It is difficult to specify which result is integer or not because they are all within the same curve, and can be represented by several pk.
1/2= 57896044618658097711785492504343953926418782139537452191302581570759080747169
3/2= 57896044618658097711785492504343953926418782139537452191302581570759080747170
1/2= 0.5
Secp256k1 curve, 1/2=
57896044618658097711785492504343953926418782139537452191302581570759080747169
3/2= 1.5
Secp256k1 curve, 3/2=
57896044618658097711785492504343953926418782139537452191302581570759080747170
When you operate mod n, 1.5 turns into 0.5+1, or half of n +1. This is true for 1 up to n-1. Like 11/2 is just n/2+5.

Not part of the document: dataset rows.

/-- The rows of the map with the link down (the reading of notes/assumptions/7.md; that S2H goes on reading is the
    spec's own decision D11): nothing arrives from the host; a legal frame of any type from the sensor is accepted
    and held, unsent, and the bare marker opens a candidate. -/
def Obligations.FramesWhileUsbIsDown : Prop :=
  ∀ (a : Addr) (P : List Byte) (s : State), s.usbUp = false →
    (exec (.cmd .h2s a P) s = .next s ∧ exec (.data .h2s a P) s = .next s ∧ exec (.ack .h2s a P) s = .next s
      ∧ exec (.eod .h2s a P) s = .next s ∧ (∀ t, exec (.typeOther .h2s t a P) s = .next s)
      ∧ exec (.sync .h2s) s = .next s)
      ∧ (s.s2h = Channel.reset → s.pendS2H = [] →
        let held (buf : List Byte) : State :=
          { s with s2h := { buf := buf, st := .forwarding, fwdOff := 0, fwdLen := 11 + P.length, wr := 0 } }
        (P.length ≤ s.params.maxPayload →
          exec (.cmd .s2h a P) s = .next (held (Codec.encodeFrame a 0x01 P))
            ∧ exec (.data .s2h a P) s = .next (held (Codec.encodeFrame a 0x02 P))
            ∧ exec (.ack .s2h a P) s = .next (held (Codec.encodeFrame a 0x07 P))
            ∧ exec (.eod .s2h a P) s = .next (held (Codec.encodeFrame a 0x08 P))
            ∧ ∀ t, exec (.typeOther .s2h t a P) s = .next (held (Codec.encodeFrame a t P)))
          ∧ exec (.sync .s2h) s = .next { s with
            s2h := { buf := [0xEF, 0x01], st := .waitBody, fwdOff := 0, fwdLen := 0, wr := 0 } })

/-! ### Lines and steps -/

/-- The action codes (the spec's own decision D26) as the first byte of each line, the unused codes included. -/
def Obligations.ActionCodesOpenTheLines : Prop :=
  (∀ t L P, (encode (.csum t L P)).head? = some 0x00) ∧ (∀ B, (encode (.findSync B)).head? = some 0x01)
    ∧ (∀ B, (encode (.classify B)).head? = some 0x02) ∧ (∀ B, (encode (.decode B)).head? = some 0x03)
    ∧ (∀ a t P, (encode (.encode a t P)).head? = some 0x04) ∧ (∀ C, (encode (.injectUart C)).head? = some 0x05)
    ∧ (∀ C, (encode (.injectUsb C)).head? = some 0x06) ∧ (∀ c k, (encode (.recv c k)).head? = some 0x07)
    ∧ (∀ c, (encode (.timeout c)).head? = some 0x08) ∧ (∀ c k, (encode (.send c k)).head? = some 0x09)
    ∧ (encode .usbConnect).head? = some 0x0A ∧ (encode .usbDisconnect).head? = some 0x0B
    ∧ (∀ c, (encode (.resolve c)).head? = some 0x0C) ∧ (∀ c, (encode (.complete c)).head? = some 0x0D)
    ∧ (∀ v t, (encode (.sample v t)).head? = some 0x0E) ∧ (∀ t, (encode (.commit t)).head? = some 0x0F)
    ∧ (∀ e, (encode (.publish e)).head? = some 0x10) ∧ (encode .take).head? = some 0x11
    ∧ (encode .reset).head? = some 0x12 ∧ (∀ d, (encode (.transition d)).head? = some 0x13)
    ∧ decode [0x14] = .ok (.reserved14to17 0) ∧ decode [0x17] = .ok (.reserved14to17 3)
    ∧ decode [0x18] = .ok (.reserved18to1F 0) ∧ decode [0x1F] = .ok (.reserved18to1F 7)

/-- Lines written out by hand from the frame format, the action codes and the step notation (the operand layout is
notes/assumptions/2.md) decode to the operations they stand for. -/
def Obligations.WrittenLinesDecode : Prop :=
  decode [0x0A] = .ok .usbConnect
    ∧ decode [0x07, 0x00, 0x05] = .ok (.recv .h2s 5)
    ∧ decode [0x09, 0x01, 0x0C] = .ok (.send .s2h 12)
    ∧ decode [0x0E, 0x01, 0x64] = .ok (.sample true 100)
    ∧ decode [0x05, 0xEF, 0x01] = .ok (.injectUart [0xEF, 0x01])
    ∧ decode [0x12] = .ok .reset
    ∧ decode [0xEF, 0x01, 0xFF, 0xFF, 0xFF, 0xFF, 0x01, 0x00, 0x03, 0x50, 0x00, 0x54, 0x00]
        = .ok (.cmd .h2s 0xFFFFFFFF [0x50])
    ∧ decode [0xEF, 0x01, 0xFF, 0xFF, 0xFF, 0xFF, 0x01, 0x00, 0x03, 0x50, 0x00, 0x51, 0x00] = .error .badFrame

/-- Decoding the line of a well-formed operation gives the operation back, with every operand at every value (the
layout is notes/assumptions/2.md). -/
def Obligations.DecodeOfEncodedLine : Prop :=
  ∀ i : Instr, i.wf = true → decode (encode i) = .ok i

/-- A line that decodes is the line of the operation it decodes to, which is well formed: no two lines stand for one
operation (notes/assumptions/2.md). -/
def Obligations.EncodeOfDecodedLine : Prop :=
  ∀ (l : Line) (i : Instr), decode l = .ok i → i.wf = true ∧ encode i = l

/-- A step runs the operation its next line decodes to, on the state without that line; with nothing scheduled it
changes nothing; a line that does not decode is refused by name (notes/assumptions/4.md). -/
def Obligations.StepRunsTheNextLine : Prop :=
  ∀ s : State,
    (s.schedule = [] → step s = .next s)
      ∧ (∀ l rest i, s.schedule = l :: rest → decode l = .ok i → step s = exec i { s with schedule := rest })
      ∧ (∀ l rest e, s.schedule = l :: rest → decode l = .error e → step s = .refused (.undecodable e))

/-! ### Status outputs, records and sampling -/

/-- The status outputs (the spec's own decisions D21 and D27 for the list and the codes) show the registers, in every
    state: the codes of `ch.st` and `evm.ev`, the counts, which fit the width `ceil(log2(CAP + 1))` wherever the channels
    meet their invariant, the link and the slot. -/
def Obligations.StatusOutputsShowTheRegisters : Prop :=
  ∀ s : State,
    (∀ x ∈ [(ChSt.waitHeader, (0b00 : BitVec 2)), (.waitBody, 0b01), (.forwarding, 0b10), (.error, 0b11)],
      (s.h2s.st = x.1 ↔ s.status.stH2S = x.2) ∧ (s.s2h.st = x.1 ↔ s.status.stS2H = x.2))
      ∧ (∀ x ∈ [(EventState.idle, (0b00 : BitVec 2)), (.touched, 0b01), (.released, 0b10)],
        s.evm.ev = x.1 ↔ s.status.ev = x.2)
      ∧ s.status.ev ≠ 0b11
      ∧ s.status.nH2S = s.h2s.buf.length ∧ s.status.nS2H = s.s2h.buf.length
      ∧ s.status.usbUp = s.usbUp
      ∧ (s.status.slotFull = true ↔ ∃ e, s.evm.slot = some e)
      ∧ (2 ^ (nWidth s.params - 1) < s.params.maxPayload + 12 ∧ s.params.maxPayload + 12 ≤ 2 ^ nWidth s.params)
      ∧ (RelayInv s → s.status.nH2S < 2 ^ nWidth s.params ∧ s.status.nS2H < 2 ^ nWidth s.params
        ∧ s.status.stH2S ≠ 0b11 ∧ s.status.stS2H ≠ 0b11)

/-- The diagnostic records (their codes are the spec's own decision D19): the code of every fault and the number of every
    place it can arise, and, over every operation, that the records it appends name the link exactly for
    `TransportDisconnected`, that only USB_DISCONNECT appends that one, and only TIMEOUT a `TransportTimeout`.  For the
    rows of the packet-type map this is the reading of notes/assumptions/7.md. -/
def Obligations.RecordsCarryTheirCodes : Prop :=
  (∀ x ∈ [(DiagKind.malformedLength, (0x1 : BitVec 4)), (.checksumMismatch, 0x2), (.frameTooLarge, 0x3),
      (.bufferOverrun, 0x4), (.transportTimeout, 0x5), (.transportDisconnected, 0x6)],
    ∀ y ∈ [(Origin.h2s, 0), (.s2h, 1), (.usb, 2)],
      DiagRecord.codes { kind := x.1, origin := y.1 } = (x.2, y.2))
    ∧ (∀ q : DiagRecord, 0x1 ≤ q.codes.1.toNat ∧ q.codes.1.toNat ≤ 0x6 ∧ q.codes.2 ≤ 2)
    ∧ ∀ (i : Instr) (s t : State), exec i s = .next t → ∃ rs, t.diag = s.diag ++ rs
      ∧ ∀ q ∈ rs, (q.kind = .transportDisconnected ↔ q.origin = .usb)
        ∧ (q.kind = .transportDisconnected → i = .usbDisconnect)
        ∧ (q.kind = .transportTimeout → ∃ c, i = .timeout c)

/-- The debounce window under the premise `SAMPLED(p)` (the spec's own decisions D17 and D20; why the bound is
    `DEBOUNCE_T + p` after the change and no less is notes/assumptions/9.md): if consecutive samples, the one before them
    included, are at most `p` apart and every sample from time `a` on shows level `v`, then once there has been a sample
    at or after `a + p + DEBOUNCE_T` the level is committed. -/
def Obligations.StableLevelsAreCommitted : Prop :=
  ∀ (v : Bool) (p a : Nat) (xs : List (Bool × Nat)) (s : State),
    MonitorInv s.evm → s.evm.lastT ≤ a → GapsWithin p (s.evm.lastT :: xs.map Prod.snd) →
    AllEnabled (xs.map fun x => Instr.sample x.1 x.2) s →
    (∀ x ∈ xs, a ≤ x.2 → x.1 = v) → (∃ x ∈ xs, a + p + s.params.debounceT ≤ x.2) →
      ∃ u, follow (xs.map fun x => Instr.sample x.1 x.2) s = .next u
        ∧ u.evm.deb = v ∧ (u.evm.ev = .touched ↔ v = true)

So what about 51/2? It's n/2+25, how about 701/2? It's n/2+350. How about 1001/2? It's n/2+500.
Now moving forward, 10001/85= 117.65882
1/85= 0.011764706
Subtracting 0.011764706 - 117.65882 = 117.64706, not integer, now we want to know how to find 0.65882 of n, because 1/85 didn't give us 0.65882, it gives us 0.011764706, but subtracting them gave us some clues, the answer is n.64706th+117. We don't want our result to be a fraction, so we need to find the remainder of division mod n.
Now going bigger, 1000001/85= 11764.718, 1000002/85=
11764.729, 1000003/85= 11764.741, 1000004/85=
11764.753.
See what happened?
0.011764706 1/85
0.011764718 1million and one/85, I added 0.0 - .
0.011764729 1million and two/85, added 0.0 - .
0.011764741 1m and three/85
0.011764753 1m and four/85
If you remove 0.0 from above fractions, you get the correct answer.